Originally founded to promote local restaurants after the September 11, 2001 terrorist attacks, this event has grown into an exciting opportunity for DC residents and foodies to explore the city’s wide variety of culinary offerings and support businesses local.
This year, about 250 local restaurants took part in Restaurant Week from January 17-23, each designing a special menu that offered customers a variety of three-course meals. These meals were reasonably priced at $25 per person for lunch or brunch and $40-$55 per person for dinner. From Italian to Thai and Mexican cuisine, the choices were seemingly endless with something to suit every craving. They also represented the incredible cultural diversity of the city, with dishes and chefs from all over the world.

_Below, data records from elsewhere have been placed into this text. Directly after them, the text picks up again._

/-- The addressing-mode tag of each instruction (R106; log entry 28). -/
def Instr.mode : Instr → AddrMode
  | .sll .. | .srl .. | .sra .. | .dsll .. | .dsrl .. | .dsra .. | .dsll32 .. | .dsrl32 .. | .dsra32 ..
  | .tgei .. | .tgeiu .. | .tlti .. | .tltiu .. | .teqi .. | .tnei .. | .addi .. | .addiu .. | .slti ..
  | .sltiu .. | .andi .. | .ori .. | .xori .. | .lui .. | .daddi .. | .daddiu .. => .imm
  | .sllv .. | .srlv .. | .srav .. | .mfhi .. | .mthi .. | .mflo .. | .mtlo .. | .dsllv .. | .dsrlv ..
  | .dsrav .. | .mult .. | .multu .. | .div .. | .divu .. | .dmult .. | .dmultu .. | .ddiv .. | .ddivu ..
  | .add .. | .addu .. | .sub .. | .subu .. | .and .. | .or .. | .xor .. | .nor .. | .slt .. | .sltu ..
  | .dadd .. | .daddu .. | .dsub .. | .dsubu .. | .tge .. | .tgeu .. | .tlt .. | .tltu .. | .teq .. | .tne ..
  | .mfc0 .. | .dmfc0 .. | .mtc0 .. | .dmtc0 .. => .reg
  | .jr .. | .jalr .. => .regTarget
  | .syscall .. | .brk .. | .sync | .tlbr | .tlbwi | .tlbwr | .tlbp | .eret | .cop1 .. | .cop2 .. => .none
  | .bltz .. | .bgez .. | .bltzl .. | .bgezl .. | .bltzal .. | .bgezal .. | .bltzall .. | .bgezall ..
  | .beq .. | .bne .. | .blez .. | .bgtz .. | .beql .. | .bnel .. | .blezl .. | .bgtzl .. => .pcRel
  | .j .. | .jal .. => .region
  | .ldl .. | .ldr .. | .lb .. | .lh .. | .lwl .. | .lw .. | .lbu .. | .lhu .. | .lwr .. | .lwu .. | .sb ..
  | .sh .. | .swl .. | .sw .. | .sdl .. | .sdr .. | .swr .. | .ll .. | .lld .. | .ld .. | .sc .. | .scd ..
  | .sd .. | .cache .. | .lwc1 .. | .lwc2 .. | .ldc1 .. | .ldc2 .. | .swc1 .. | .swc2 .. | .sdc1 .. | .sdc2 .. => .baseOffset

/-- The mnemonic of each instruction, as spec/opcode_table.json spells it. -/
def Instr.mnemonic : Instr → String
  | .sll .. => "SLL"
  | .srl .. => "SRL"
  | .sra .. => "SRA"
  | .sllv .. => "SLLV"
  | .srlv .. => "SRLV"
  | .srav .. => "SRAV"
  | .jr .. => "JR"
  | .jalr .. => "JALR"
  | .syscall .. => "SYSCALL"
  | .brk .. => "BREAK"
  | .sync => "SYNC"
  | .mfhi .. => "MFHI"
  | .mthi .. => "MTHI"
  | .mflo .. => "MFLO"
  | .mtlo .. => "MTLO"
  | .dsllv .. => "DSLLV"
  | .dsrlv .. => "DSRLV"
  | .dsrav .. => "DSRAV"
  | .mult .. => "MULT"
  | .multu .. => "MULTU"
  | .div .. => "DIV"
  | .divu .. => "DIVU"
  | .dmult .. => "DMULT"
  | .dmultu .. => "DMULTU"
  | .ddiv .. => "DDIV"
  | .ddivu .. => "DDIVU"
  | .add .. => "ADD"
  | .addu .. => "ADDU"
  | .sub .. => "SUB"
  | .subu .. => "SUBU"
  | .and .. => "AND"
  | .or .. => "OR"
  | .xor .. => "XOR"
  | .nor .. => "NOR"
  | .slt .. => "SLT"
  | .sltu .. => "SLTU"
  | .dadd .. => "DADD"
  | .daddu .. => "DADDU"
  | .dsub .. => "DSUB"
  | .dsubu .. => "DSUBU"
  | .tge .. => "TGE"
  | .tgeu .. => "TGEU"
  | .tlt .. => "TLT"
  | .tltu .. => "TLTU"
  | .teq .. => "TEQ"
  | .tne .. => "TNE"
  | .dsll .. => "DSLL"
  | .dsrl .. => "DSRL"
  | .dsra .. => "DSRA"
  | .dsll32 .. => "DSLL32"
  | .dsrl32 .. => "DSRL32"
  | .dsra32 .. => "DSRA32"
  | .bltz .. => "BLTZ"
  | .bgez .. => "BGEZ"
  | .bltzl .. => "BLTZL"
  | .bgezl .. => "BGEZL"
  | .tgei .. => "TGEI"
  | .tgeiu .. => "TGEIU"
  | .tlti .. => "TLTI"
  | .tltiu .. => "TLTIU"
  | .teqi .. => "TEQI"
  | .tnei .. => "TNEI"
  | .bltzal .. => "BLTZAL"
  | .bgezal .. => "BGEZAL"
  | .bltzall .. => "BLTZALL"
  | .bgezall .. => "BGEZALL"
  | .j .. => "J"
  | .jal .. => "JAL"
  | .beq .. => "BEQ"
  | .bne .. => "BNE"
  | .blez .. => "BLEZ"
  | .bgtz .. => "BGTZ"
  | .addi .. => "ADDI"
  | .addiu .. => "ADDIU"
  | .slti .. => "SLTI"
  | .sltiu .. => "SLTIU"
  | .andi .. => "ANDI"
  | .ori .. => "ORI"
  | .xori .. => "XORI"
  | .lui .. => "LUI"
  | .mfc0 .. => "MFC0"
  | .dmfc0 .. => "DMFC0"
  | .mtc0 .. => "MTC0"
  | .dmtc0 .. => "DMTC0"
  | .tlbr => "TLBR"
  | .tlbwi => "TLBWI"
  | .tlbwr => "TLBWR"
  | .tlbp => "TLBP"
  | .eret => "ERET"
  | .cop1 .. => "COP1"
  | .cop2 .. => "COP2"
  | .beql .. => "BEQL"
  | .bnel .. => "BNEL"
  | .blezl .. => "BLEZL"
  | .bgtzl .. => "BGTZL"
  | .daddi .. => "DADDI"
  | .daddiu .. => "DADDIU"
  | .ldl .. => "LDL"
  | .ldr .. => "LDR"
  | .lb .. => "LB"
  | .lh .. => "LH"
  | .lwl .. => "LWL"
  | .lw .. => "LW"
  | .lbu .. => "LBU"
  | .lhu .. => "LHU"
  | .lwr .. => "LWR"
  | .lwu .. => "LWU"
  | .sb .. => "SB"
  | .sh .. => "SH"
  | .swl .. => "SWL"
  | .sw .. => "SW"
  | .sdl .. => "SDL"
  | .sdr .. => "SDR"
  | .swr .. => "SWR"
  | .ll .. => "LL"
  | .lld .. => "LLD"
  | .ld .. => "LD"
  | .sc .. => "SC"
  | .scd .. => "SCD"
  | .sd .. => "SD"
  | .cache .. => "CACHE"
  | .lwc1 .. => "LWC1"
  | .lwc2 .. => "LWC2"
  | .ldc1 .. => "LDC1"
  | .ldc2 .. => "LDC2"
  | .swc1 .. => "SWC1"
  | .swc2 .. => "SWC2"
  | .sdc1 .. => "SDC1"
  | .sdc2 .. => "SDC2"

Restaurant Week has taken on added importance over the past two years due to the coronavirus pandemic, which has hit the restaurant industry particularly hard due to government restrictions and health concerns. For many restaurants, Restaurant Week is a crucial opportunity to boost business and maintain the culture of one of the countries best gastronomic cities. Most restaurants offered takeout to accommodate those who did not feel comfortable dining out during the push for the Omicron variant.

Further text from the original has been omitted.